## Work order
All lines up to and including the one that contains "Control instructions. -/" are to be transcribed exactly, starting from the first line of the records.

## Stored items
-- ==== Sys2Proof/Certificates/Slice0/Obligations.lean ====
section
/-!
DEFINITION. The statements about the T25 that are to be proved.
-/

open Sys2Proof Sys2Proof.Machine

/-! Control instructions. -/

/-- R137, R139 (INSN_COUNT), R140: NOP, JUMP and BRFLAG count as issued and go to the next instruction, to TARGET,
or to TARGET when the flags that MASK selects match SENSE; nothing else changes. R141: REGWR writes IMM + XREG[XI]
to the register at OFFSET, one of those the rule names, and counts as issued; nothing else changes. -/
def Obligations.NopJumpBrflagRegwrComplete : Prop :=
  (∀ (s : State) (i : Issue) (p : Nat) (target : BitVec 14) (trec : BitVec 6) (mask : BitVec 3) (sense : Bool),
     (s.Issues i.core (.nop i) p ((s.core p).pc + 1) →
       exec (.nop i) s = .next (s.setCore p ((s.core p).issuedTo ((s.core p).pc + 1))))
     ∧ (s.Issues i.core (.jump i target) p target.toNat →
       exec (.jump i target) s = .next (s.setCore p ((s.core p).issuedTo target.toNat)))
     ∧ (s.Issues i.core (.brflag i trec mask sense target) p target.toNat →
        (((s.core p).recd trec.toNat).any mask == sense) = true →
       exec (.brflag i trec mask sense target) s = .next (s.setCore p ((s.core p).issuedTo target.toNat)))
     ∧ (s.Issues i.core (.brflag i trec mask sense target) p ((s.core p).pc + 1) →
        (((s.core p).recd trec.toNat).any mask == sense) = false →
       exec (.brflag i trec mask sense target) s
         = .next (s.setCore p ((s.core p).issuedTo ((s.core p).pc + 1)))))
  ∧ (∀ (s : State) (i : Issue) (p : Nat) (offset : BitVec 16) (xi : BitVec 4) (imm : Word),
       let c := s.core p
       s.Issues i.core (.regwr i offset xi imm) p (c.pc + 1) → regwrOk offset.toNat = true →
         exec (.regwr i offset xi imm) s
           = .next (s.setCore p ((c.regWrite offset.toNat (imm + c.x xi.toNat)).issuedTo (c.pc + 1))))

## Result
-- ==== Sys2Proof/Certificates/Slice0/Obligations.lean ====
section
/-!
DEFINITION. The statements about the T25 that are to be proved.
-/

open Sys2Proof Sys2Proof.Machine

/-! Control instructions. -/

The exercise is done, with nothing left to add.